El resultado de su primer encuentro con la ley fue una probatoria de un año. A los 15, sin embargo, ingresó por primera vez a una institución juvenil: el Centro de Detención para Jóvenes de Hato Rey. En esa ocasión, Castillo fue acusado por el robo de tres vehículos.
“La gente leerá esto y pensará que es una estupidez lo que digo. Pero viendo películas como Scarface busqué aspirar a mucho imitando lo que veía. Quise llegar bien alto llenándome los ojos con las fantasías que veía. Yo mismo me decía: ‘quiero todo eso y lo quiero de la misma forma que ellos lo tienen’. Obviamente, porque cuando uno es ignorante no analiza, no piensa la realidad críticamente”, sostuvo el hoy consejero y oficial de custodia correccional.
Fueron muchas las noches en la cárcel y más las conversaciones con la soledad. Una vez dejó de ser sumariado y pasó a ser sentenciado, Castillo fue trasladado a la Escuela Industrial de Niños y Niñas en Ponce: una institución con ciertos privilegios, pero donde pasaban cosas horribles.
“Allí ocurrían violaciones, asaltos a mano armada. Llegabas y podías ser bien recibido o convertirte en la carnada. Podías ser la víctima de uno de los muchos abusadores que allí habían. No existían amigos, sí muchos conocidos. La mentalidad era sobrevivir a como dé lugar. Algunos se sometían al abuso y otros se levantaban en contra de la norma”, contó.
Castillo asegura que el sistema (en referencia a las instituciones de corrección juvenil) no sirvió de nada en su proceso de rehabilitación. Al contrario, incrementó sus deseos de evolucionar en el bajo mundo.
“Yo hacía una cosa y terminé queriendo hacer más. Yo conviví con mentes criminales, que tenían una mentalidad muy alta [para el crimen]. Yo creé una nueva identidad que encajó en ese mundo. No había supervisión suficiente.
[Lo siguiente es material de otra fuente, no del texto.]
-- ==== Sys2Proof/Proofs/Requests.lean ====
section
/-! SUPPORT. The requests on cases and settings and the part's own events keep the invariants. -/

namespace Sys2Proof.Machine

variable {s t : State}

/-! ### Settings written -/

/-- Settings outside the tables of destinations, plans, lines and channels written within their ranges. -/
theorem State.Tame.tuned (s : State) (reserve low : Nat) (admission : Vector (Vector Admission 4) 16) (classes : Vector ClassEntry 5)
    (timing : LineTiming) (exchange : ExchangeTiming) (timer : TestTimer)
    (h : s.SettingsInRange → reserve ≤ 16 ∧ low ≤ 16 ∧ (∀ c : Cls, (classes[c.idx]).InRange) ∧ timing.InRange ∧ exchange.InRange ∧
      timer.InRange) :
    s.Tame { s with
      reserve := reserve, lowThreshold := low, admission := admission, classes := classes, timing := timing, exchange := exchange
      testTimer := timer } := by
  refine ⟨⟨⟨⟨id, id, (·.of_eq rfl), fun g => ?_, id, fun g => ⟨g.cases, g.held⟩⟩, fun g => ⟨g.limits, g.within, g.usable⟩⟩, .refl s, rfl⟩,
    fun _ => .refl _, fun _ => rfl, rfl, fun _ => rfl⟩
  obtain ⟨hr, hl, hc, ht, he, hm⟩ := h g
  exact ⟨hr, hl, hc, g.plans, g.dests, ht, he, g.inputs, hm, g.failures, g.held, g.keys⟩

theorem State.writeAdmission_serves (s : State) (linkSource cls entry : Nat) : s.Serves (s.writeAdmission linkSource cls entry) := by
  unfold State.writeAdmission
  split
  · exact State.answer_serves (State.Tame.tuned s _ _ _ _ _ _ _ fun g =>
      ⟨g.reserve, g.threshold, g.classes, g.timing, g.exchange, g.testTimer⟩).serves _ _
  · exact s.refused_serves _ _

theorem State.offerSpace_serves (s : State) : s.Serves s.offerSpace := ⟨s.offerSpace_admits.1.upholds, s.offerSpace_admits.2.callsOk⟩

theorem State.writeCaseLimits_serves (s : State) (reserve threshold : Nat) : s.Serves (s.writeCaseLimits reserve threshold) := by
  have h := State.Tame.tuned s (clamp 0 16 reserve) (clamp 0 16 threshold) s.admission s.classes s.timing s.exchange s.testTimer fun g =>
    ⟨(clamp_mem 0 16 _ (by omega)).2, (clamp_mem 0 16 _ (by omega)).2, g.classes, g.timing, g.exchange, g.testTimer⟩
  unfold State.writeCaseLimits
  simp only [State.answerWrite]
  refine State.answer_serves ?_ _ _
  split
  · exact h.safe.before (State.offerSpace_serves _).answered
  · exact h.serves

theorem ClassEntry.clamped_inRange (base step cap rb rm : Nat) : (ClassEntry.clamped base step cap rb rm).InRange := by
  simp only [ClassEntry.InRange, ClassEntry.clamped, clamp]
  omega

theorem State.writeClass_serves (s : State) (cls base step cap rb rm : Nat) : s.Serves (s.writeClass cls base step cap rb rm) := by
  unfold State.writeClass
  split
  · exact s.refused_serves _ _
  · next c _ =>
    simp only [State.answerWrite]
    refine State.answer_serves (State.Tame.serves (State.Tame.tuned s _ _ _ _ _ _ _ fun g =>
      ⟨g.reserve, g.threshold, fun d => ?_, g.timing, g.exchange, g.testTimer⟩)) _ _
    have hd := g.classes d
    show ((s.setClassEntry c _).classEntry d).InRange
    rw [State.setClassEntry_classEntry]
    split
    · exact ClassEntry.clamped_inRange ..
    · exact hd

theorem LineTiming.clamped_inRange (x : LineTiming) : x.clamped.InRange := by
  simp only [LineTiming.InRange, LineTiming.clamped, clamp]
  omega

theorem ExchangeTiming.clamped_inRange (x : ExchangeTiming) : x.clamped.InRange := by
  simp only [ExchangeTiming.InRange, ExchangeTiming.clamped, clamp]
  omega

theorem State.writeLineTiming_serves (s : State) (x : LineTiming) : s.Serves (s.writeLineTiming x) :=
  State.answer_serves (State.Tame.tuned s _ _ _ _ _ _ _ fun g =>
    ⟨g.reserve, g.threshold, g.classes, x.clamped_inRange, g.exchange, g.testTimer⟩).serves _ _

theorem State.writeExchangeTiming_serves (s : State) (x : ExchangeTiming) : s.Serves (s.writeExchangeTiming x) :=
  State.answer_serves (State.Tame.tuned s _ _ _ _ _ _ _ fun g =>
    ⟨g.reserve, g.threshold, g.classes, g.timing, x.clamped_inRange, g.testTimer⟩).serves _ _

/-- The Test Timer written within its range. -/
theorem State.Tame.setTimer (s : State) (m : TestTimer) (h : s.testTimer.InRange → m.InRange) : s.Tame { s with testTimer := m } :=
  .tuned s _ _ _ _ _ _ _ fun g => ⟨g.reserve, g.threshold, g.classes, g.timing, g.exchange, h g.testTimer⟩

theorem State.writeTestTimer_serves (s : State) (mode period : Nat) : s.Serves (s.writeTestTimer mode period) := by
  unfold State.writeTestTimer
  split
  · exact s.refused_serves _ _
  · obtain ⟨h1, h2⟩ := clamp_mem 1 168 period (by omega)
    refine State.answer_serves (State.Tame.setTimer s _ fun _ => ⟨h1, h2, ?_⟩).serves _ _
    show _ * 3600 ≤ 604800
    omega

theorem length_of_mapM_eq_some {f : α → Option β} : ∀ {xs : List α} {ys : List β}, xs.mapM f = some ys → ys.length = xs.length
  | [], ys, h => by simp only [List.mapM_nil] at h; cases h; rfl
  | x :: xs, ys, h => by
    simp only [List.mapM_cons, Option.bind_eq_bind, Option.bind_eq_some_iff] at h
    obtain ⟨y, -, zs, hzs, e⟩ := h
    cases e
    rw [List.length_cons, List.length_cons, length_of_mapM_eq_some hzs]

theorem dialStringOfCodes_some {xs : List Nat} {ds : List DialSym} (h : dialStringOfCodes xs = some ds) :
    ds.length ≤ 24 ∧ ∃ y ∈ ds, y ≠ .pause := by
  unfold dialStringOfCodes at h
  split at h
  · next hlen =>
    split at h
    · next es he =>
      split at h
      · cases h
      · next hall =>
        cases h
        refine ⟨?_, by simpa using hall⟩
        rw [length_of_mapM_eq_some he]
        exact hlen.2
    · cases h
  · cases h

/-- A destination's setup written where no line calls it. -/
theorem State.Tame.setup (s : State) (d : Fin 8) {f : Destination → Destination} (range : (f (s.dest d)).InRange)
    (state : (f (s.dest d)).state = (s.dest d).state) (call : (f (s.dest d)).callLine = (s.dest d).callLine) :
    s.Tame (s.updDest d f) := by
  refine ⟨⟨⟨.updDest s d f fun _ => range, fun g => ?_⟩, .refl s, rfl⟩, .updDest s d f call⟩
  refine ⟨g.limits, g.within, fun e k h => ?_⟩
  have : (s.updDest d f).usable e = s.usable e := by
    simp only [State.usable, State.updDest_dest]
    split
    · next h => subst h; rw [state]
    · rfl
  rw [this]
  exact g.usable e k h

theorem State.writeDestination_serves (s : State) (dest d1 d2 d3 d4 policy : Nat) (symbols : List Nat) :
    s.Serves (s.writeDestination dest d1 d2 d3 d4 policy symbols) := by
  unfold State.writeDestination
  split
  · next d a p dial _ _ _ hdial =>
    split
    · exact s.refused_serves _ _
    · have h : s.Tame (s.updDest d fun x => { x with dial := dial, account := a, policy := p, toggle := false, last := .none }) :=
        .setup s d (.inr (dialStringOfCodes_some hdial)) (by rfl) (by rfl)
      simp only []
      refine State.answer_serves (State.Tame.serves ?_) _ _
      split
      · exact h.trans (.notify _)
      · exact h
  · exact s.refused_serves _ _

theorem State.enableDest_serves (s : State) (d : Fin 8) : s.Serves (s.enableDest d) := by
  unfold State.enableDest
  split
  · exact s.refused_serves _ _
  · split
    · exact s.refused_serves _ _
    · refine State.answer_serves (State.Tame.serves (State.Tame.trans (t := s.updDest d fun x => { x with state := .enabled }) ?_ (.notify _))) _ _
      refine ⟨⟨⟨.updDest s d _ (by exact id), fun g => ⟨g.limits, g.within, fun e k h => ?_⟩⟩, .refl s, rfl⟩, .updDest s d _ (by rfl)⟩
      have := g.usable e k h
      simp only [State.usable, State.updDest_dest] at this ⊢
      split
      · rfl
      · exact this

theorem State.disableDest_serves (s : State) (d : Fin 8) : s.Serves (s.disableDest d) := by
  unfold State.disableDest
  split
  · exact s.refused_serves _ _
  · exact State.answer_serves (State.Tame.redirect d (fun x => { x with state := .disabled }) rfl rfl (.refl _)).serves.answered _ _

theorem State.setDestinationState_serves (s : State) (dest state : Nat) : s.Serves (s.setDestinationState dest state) := by
  unfold State.setDestinationState
  split
  · split
    · exact s.enableDest_serves _
    · exact s.disableDest_serves _
  · exact s.refused_serves _ _

theorem planListOfCodes_some {xs : List Nat} {ds : List (Fin 8)} (h : planListOfCodes xs = some ds) : ds.length ≤ 4 ∧ ds.Nodup := by
  unfold planListOfCodes at h
  split at h
  · next hlen =>
    split at h
    · next es he =>
      split at h
      · next hn =>
        cases h
        exact ⟨by rw [length_of_mapM_eq_some he]; exact hlen, hn⟩
      · cases h
    · cases h
  · cases h

theorem State.writePlan_serves (s : State) (cls : Nat) (dests : List Nat) (attempts rounds : Nat) :
    s.Serves (s.writePlan cls dests attempts rounds) := by
  unfold State.writePlan
  split
  · next c ds _ hds =>
    obtain ⟨h1, h2⟩ := planListOfCodes_some hds
    obtain ⟨h3, h4⟩ := clamp_mem 1 8 attempts (by omega)
    obtain ⟨h5, h6⟩ := clamp_mem 1 3 rounds (by omega)
    simp only [State.answerWrite]
    exact State.answer_serves (State.Tame.replacePlan s c _ ⟨h1, h2, h3, h4, h5, h6⟩).serves.answered _ _
  · exact s.refused_serves _ _

theorem State.writeLine_serves (s : State) (line enable forced mode : Nat) : s.Serves (s.writeLine line enable forced mode) := by
  unfold State.writeLine
  split
  · next n en fo m _ _ _ _ =>
    exact State.answer_serves ((State.Safe.setEnabled s n en fo m).trans (State.Tame.notify _).safe).serves.answered _ _
  · exact s.refused_serves _ _

/-! ### Requests on cases -/

theorem State.withHandle_serves (s : State) (h : Nat) {f : Fin 48 → Case → State} (hf : ∀ k c, s.caseAt k = some c → s.Serves (f k c)) :
    s.Serves (s.withHandle h f) := by
  unfold State.withHandle
  split
  · exact s.refused_serves _ _
  · split
    · exact s.refused_serves _ _
    · split
      · exact s.refused_serves _ _
      · next hc => exact hf _ _ hc

theorem State.postAdmitted_serves (s : State) (key : Key) (detail : Option Nat) (mark : Mark) (hp : s.MayPost key) :
    s.Serves (s.postAdmitted key detail mark) := by
  unfold State.postAdmitted
  split
  · exact State.answer_serves (s.postCase_tame _ detail).serves _ _
  · split
    · exact s.refused_serves _ _
    · next ht => exact State.answer_serves (s.acceptPost_tame ht hp).serves.answered _ _

theorem State.post_serves (s : State) (src zone cls : Nat) (detail : Option Nat) : s.Serves (s.post src zone cls detail) := by
  unfold State.post
  split
  · exact s.refused_serves _ _
  next i hi =>
  split
  · exact s.refused_serves _ _
  next hz =>
  split
  · exact s.refused_serves _ _
  next c p _ =>
  have hs : src < 16 := by
    unfold indexOf at hi
    split at hi
    · assumption
    · cases hi
  have hp : s.MayPost ⟨src, zone, c⟩ :=
    ⟨fun _ => ⟨show src ≤ 24 by omega, Nat.le_of_not_lt hz⟩, fun _ i _ => show src ≠ 16 + i.val by omega⟩
  split
  · exact s.refused_serves _ _
  · exact s.postAdmitted_serves _ _ _ hp
  · exact s.postAdmitted_serves _ _ _ hp

theorem State.restoreNamed_serves (s : State) (k : Fin 48) (c : Case) : s.Serves (s.restoreNamed k c) := by
  unfold State.restoreNamed
  split
  · exact s.refused_serves _ _
  · exact State.answer_serves (s.restoreCase_tame k).serves.answered _ _

theorem State.restoreByHandle_serves (s : State) (src h : Nat) : s.Serves (s.restoreByHandle src h) :=
  s.withHandle_serves h fun k c _ => by
    split
    · exact s.restoreNamed_serves k c
    · exact s.refused_serves _ _

theorem State.restoreByKey_serves (s : State) (src zone cls : Nat) : s.Serves (s.restoreByKey src zone cls) := by
  unfold State.restoreByKey
  split
  · exact s.refused_serves _ _
  split
  · exact s.refused_serves _ _
  split
  · exact s.refused_serves _ _
  split
  · exact s.refused_serves _ _
  · exact s.restoreNamed_serves _ _

/-- A case that is not SENDING is on no line. -/
theorem State.sendingOn_none {k : Fin 48} {c : Case} (hc : s.caseAt k = some c) (hs : c.state ≠ .sending) : s.sendingOn k = none :=
  (State.sendingOn_of_caseAt s hc).trans (Case.sendingOn_of_ne hs)

theorem State.retire_serves {k : Fin 48} {c : Case} (hc : s.caseAt k = some c) (hs : c.state ≠ .sending) : s.Serves (s.retire k) :=
  ⟨s.retire_upholds k, (s.retire_quiet (State.sendingOn_none hc hs)).callsOk⟩

theorem State.withdraw_serves (s : State) (src h : Nat) : s.Serves (s.withdraw src h) :=
  s.withHandle_serves h fun k c hc => by
    split
    · exact s.refused_serves _ _
    split
    · exact s.refused_serves _ _
    split
    · exact s.refused_serves _ _
    split
    · exact s.refused_serves _ _
    · next hs => exact State.answer_serves (State.retire_serves hc hs).answered _ _

/-- The notice of a clear to channel `i` (R48, R168): a channel it changes is one that works. -/
theorem State.clearNotice_posts (s : State) (key : Key) (i : Fin 8) : s.Posts (s.clearNotice key i) := by
  unfold State.clearNotice
  simp only []
  split
  · next h =>
    refine (State.Works.refl s i).upd (fun g => g.enabled fun hi => ?_) |>.posts
    obtain ⟨-, -, -, ha, -⟩ := hi
    simp [ha] at h
  · split
    · next h =>
      refine (State.Works.refl s i).upd (fun g => g.enabled fun hi => ?_) |>.posts
      obtain ⟨-, -, -, -, -, ha⟩ := hi
      simp [ha] at h
    · exact (State.Tame.refl s).posts

theorem State.clearNotices_posts (key : Key) : ∀ (is : List (Fin 8)) (s : State), s.Posts (is.foldl (fun t i => t.clearNotice key i) s)
  | [], s => (State.Tame.refl s).posts
  | i :: is, s => (s.clearNotice_posts key i).trans (clearNotices_posts key is _)

theorem State.clearCase_serves {k : Fin 48} {c : Case} (hc : s.caseAt k = some c) (hs : c.state ≠ .sending) :
    s.Serves (s.clearCase k c.key) := by
  unfold State.clearCase
  simp only []
  have h1 := State.clearNotices_posts c.key (List.finRange 8) (s.vacate k)
  generalize List.foldl _ _ _ = t at h1
  obtain ⟨h2, q2⟩ := t.offerSpace_admits
  refine ⟨⟨t, ⟨(s.vacate_keeps k).trans h1.toKeeps, fun p key e => h1.mono p key ?_⟩, h2⟩, ?_⟩
  · simpa only [State.heldAt, State.vacate_heldPosts] using e
  · exact (((s.vacate_quiet (State.sendingOn_none hc hs)).trans h1.quiet).trans q2).callsOk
No había planificación de nada”, sostuvo.
Cuando salió de la institución juvenil, Castillo decidió terminar de estudiar y dedicarse de lleno a trabajar.
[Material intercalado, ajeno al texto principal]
-- ==== Sys2Proof/Proofs/CallEnds.lean ====
section
/-! CLAIM. A call ends with a charged or an uncharged outcome for the case it carries (O49). -/

namespace Sys2Proof.Machine

variable {s t u : State} {n : Fin 4} {k : Fin 48} {x y : Case} {c : Call} {kind : OutcomeKind} {l : Line} {d : Fin 8}

/-! ### The outcome handed over -/

/-- The part as line `n` hands an outcome over: the destination has recorded it, and the call has no current case (R73, R142). -/
def State.handed (s : State) (n : Fin 4) (d : Fin 8) (kind : OutcomeKind) : State :=
  (s.updDest d fun x => { x with last := kind }).updCall n fun c => { c with current := none, block := none }

theorem State.handOutcome_eq (hc : s.call n = some c) (hk : c.current = some k) :
    s.handOutcome n kind = (s.handed n c.dest kind).applyOutcome k kind c.dest := by
  simp only [State.handOutcome, hc, hk]
  rfl

theorem State.handed_usable (e : Fin 8) : (s.handed n d kind).usable e = s.usable e := by
  show (((s.updDest d fun x => { x with last := kind }).dest e).state = .enabled : Bool) = _
  rw [State.updDest_dest]
  split
  · next h => subst h; rfl
  · rfl

theorem State.handed_dest : (s.handed n d kind).dest d = { s.dest d with last := kind } :=
  (s.updDest_dest d d fun x => { x with last := kind }).trans (if_pos rfl)

theorem State.handed_call (hc : s.call n = some c) : (s.handed n d kind).call n = some { c with current := none, block := none } := by
  have h : (s.updDest d fun x => { x with last := kind }).call n = some c := hc
  rw [State.handed, State.updCall_call, if_pos rfl, h]
  rfl

theorem State.handed_line_ne {m : Fin 4} (hm : n ≠ m) : (s.handed n d kind).line m = s.line m :=
  (State.updLine_line _ n m _).trans (if_neg hm)

/-- The end of a call whose case has been written. -/
theorem State.endCall_handed (hc : s.call n = some c) :
    ((s.handed n c.dest kind).setCase k y).notify.endCall n = s.callOver k y c.dest kind n { s.line n with call := none } := by
  have hcall : (s.line n).call = some c := hc
  rw [State.endCall_eq _ n { c with current := none, block := none }]
  · simp [State.handed, State.callOver, State.updDest, State.updCall, State.updLine, State.setLine, State.setDest, State.setCase,
      State.setSlot, State.notify, State.dest, State.line, State.slot]
  · simp [State.handed, State.call, State.updCall, hcall]

theorem State.callOver_updLine (f : Line → Line) :
    (s.callOver k y d kind n l).updLine n f = s.callOver k y d kind n (f l) := by
  simp [State.callOver, State.updLine, State.setLine, State.line]

theorem State.callOver_setLine (l' : Line) : (s.setLine n l').callOver k y d kind n l = s.callOver k y d kind n l := by
  simp [State.callOver, State.setLine, State.setCase, State.setSlot, State.slot, State.setDest, State.dest]

theorem State.release_handed (hc : s.call n = some c) (hcl : c.closePending = false) :
    ((s.handed n c.dest kind).setCase k y).notify.release n =
      s.callOver k y c.dest kind n ((s.line n).released (s.timing.guardTime * 1000)) := by
  have hcall : (s.line n).call = some c := hc
  have hclosing : ((s.handed n c.dest kind).setCase k y).notify.closing n = false := by
    simp [State.handed, State.closing, State.call, State.updCall, hcall, hcl]
  rw [State.release, State.endCall_handed hc, State.callOver_updLine, hclosing]
  rfl

/-! ### The case's record -/

/-- An uncharged outcome where the case's current destination, if any, is usable: the case waits there (R28). -/
theorem State.applyOutcome_waits (hx : s.caseAt k = some x) (hs : x.state = .sending) (h1 : kind ≠ .accepted)
    (h2 : s.currentDest x = some d → kind.charged = false ∧ kind ≠ .refused)
    (hu : ∀ e, s.currentDest x = some e → s.usable e = true) :
    s.applyOutcome k kind d = (s.setCase k (x.uncharged kind s.clock)).notify := by
  have step : s.uncharged k { x with last := kind, line := none } = (s.setCase k (x.uncharged kind s.clock)).notify := by
    rw [State.uncharged, State.settle_eq _ k (x.uncharged kind s.clock) (by simp [Case.uncharged]), if_pos]
    · rfl
    · exact hu
  unfold State.applyOutcome
  rw [hx]
  simp only []
  rw [if_pos hs, if_neg h1]
  split
  · next hd =>
    obtain ⟨hc, hr⟩ := h2 hd
    rw [hc, if_neg (by simp), if_neg hr]
    exact step
  · exact step

/-- A charged failure at the case's current destination comes to `charge`. -/
theorem State.applyOutcome_charged (hx : s.caseAt k = some x) (hs : x.state = .sending) (hk : kind.charged = true)
    (hd : s.currentDest x = some d) : s.applyOutcome k kind d = s.charge k { x with last := kind, line := none } d := by
  have h1 : kind ≠ .accepted := by rintro rfl; cases hk
  have hd' : s.currentDest { x with last := kind, line := none } = some d := hd
  unfold State.applyOutcome
  rw [hx]
  simp only []
  rw [if_pos hs, if_neg h1, if_pos hd', if_pos hk]

theorem State.charge_again (hd : s.currentDest x = some d) (hu : s.usable d = true)
    (ha : x.progress.attempts + 1 < (s.plan x.key.cls).attempts) :
    s.charge k { x with last := kind, line := none } d =
      (s.setCase k (x.chargedBy kind (s.after ((s.classEntry x.key.cls).spacing (min 255 (x.failed + 1)))))).notify := by
  rw [State.charge, if_pos ha, State.settle_eq _ k (x.chargedBy kind _) (by rw [State.setCase_caseAt, if_pos rfl]; rfl), if_pos]
  · rfl
  · intro e he
    cases hd.symm.trans he
    exact hu

/-- A charged failure that uses up the attempts comes to an advance (R61). -/
theorem State.charge_exhausted (ha : (s.plan x.key.cls).attempts ≤ x.progress.attempts + 1) :
    s.charge k { x with last := kind, line := none } d =
      (s.setCase k { x with
        state := .pending, last := kind, line := none, failed := min 255 (x.failed + 1)
        progress := { x.progress with attempts := x.progress.attempts + 1 } }).advance k (some d) := by
  rw [State.charge, if_neg (Nat.not_lt.mpr ha)]

/-- An advance whose sweep rests: the case as written (R65). -/
theorem State.advance_rests (hx : s.caseAt k = some x) {charged : Option (Fin 8)} {q : Progress}
    (h : (s.plan x.key.cls).sweep s.usable (s.plan x.key.cls).dests.length x.progress.step x.progress.round = .rest d q) :
    s.advance k charged = (s.setCase k { x with
      state := .pending, progress := q
      retry := if charged = some d then s.after ((s.classEntry x.key.cls).spacing x.failed) else s.clock }).notify := by
  have hne : (s.plan x.key.cls).dests ≠ [] := fun e => by
    obtain ⟨hstep, -⟩ := Plan.sweep_rest _ _ h
    simp [e] at hstep
  simp only [State.advance, hx, if_neg hne, h]

theorem State.advance_strands (hx : s.caseAt k = some x) {charged : Option (Fin 8)} {q : Progress}
    (hne : (s.plan x.key.cls).dests ≠ [])
    (h : (s.plan x.key.cls).sweep s.usable (s.plan x.key.cls).dests.length x.progress.step x.progress.round = .strand q) :
    s.advance k charged = s.strand k x q := by
  simp only [State.advance, hx, if_neg hne, h]

theorem State.strand_eq (q : Progress) :
    s.strand k x q = { s.setCase k { x with state := .stranded, progress := q } with
      causes := s.causes ||| 0x01
      passesDue := s.passesDue + if x.key.cls = .fire ∧ s.fireWaiting = true then 1 else 0 } := by
  simp only [State.strand, Case.isFire, decide_eq_true_eq, State.notifyWhileFire_eq]
  by_cases hf : x.key.cls = .fire
  · cases hw : s.fireWaiting <;> simp [hf, hw, State.raise, Cause.bit]
  · simp [hf, State.raise, Cause.bit]

/-! ### A call that carries a case -/

/-- A line in a call written anew, with its call's destination and current case kept: the call carries the case still. -/
theorem State.Carries.setLine (h : s.Carries n c k x) (hl : l.state ≠ .linger) {c' : Call} (hc : l.call = some c') (hd : c'.dest = c.dest)
    (hk : c'.current = c.current) : (s.setLine n l).Carries n c' k x where
  call := by simpa [State.call] using hc
  current := hk.trans h.current
  case := h.case
  sending := h.sending
  onPlan := hd ▸ h.onPlan
  usable := hd ▸ h.usable
  noOffer := h.noOffer.setLine hl
  nobody m hm := by
    have : (s.setLine n l).lingersOn m = s.lingersOn m := by simp [State.lingersOn, State.call, hm.symm]
    rw [this, hd]
    exact h.nobody m hm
“Pasaron seis meses y luego de evitar juntarme con los del ayer volví a la esquina con el rabo entre las patas. Las cosas estaban bastante fuertes en el barrio. Habían muchas divisiones. Pero me recibieron con los brazos abiertos y con un buen arma que nunca se separó de mí”, dijo.
El resto fue historia. Castillo pasó de tirador a guardaespaldas del dueño del punto. Se hizo poderoso. Pasó el tiempo y la sangre que derramaban sus balas hicieron de su nombre una leyenda callejera. Le temían. Y tenían razones para hacerlo.
Pero los días siguieron pasando y el destino se encargó de cobrarle las almas que debía. Lo apresaron. Quedó solo. Con su conciencia y el recuerdo de una madre entrada en edad que parecía haberlo dado todo en vano por su hijo.
“La soledad fue la verdadera mano amiga mientras estuve en la cárcel. Estar encerrado conmigo mismo pensando día tras día que había desperdiciado los pocos años que había vivido fue lo que me permitió crear conciencia. Lo demás fue lo demás. Si es por el sistema [correccional], que no corrige nada, me hubiese vuelto loco”, manifestó.
Hace ya cuatro años que Castillo está en ‘la libre’. Terminó sus estudios y con el sudor de su frente compró sus propiedades. Se reencontró con su familia. Hoy con una mezcla de pena, dolor y esperanza puede decir que su meta diaria es ser feliz y ser una persona de bien. Quiere ser un ejemplo de superación.
“Hoy miro todo de una forma diferente. No ha sido fácil. Pero yo tengo un pasado difícil que me motiva. Es un reto diario salir a la calle a sudar lo de uno, pero cuando llevo la comida a la casa, compro leche para el nene y los veo a todos bien, siento una satisfacción inmensa que me llena y me llena de nuevas ganas de seguir creciendo en la vida”, celebró.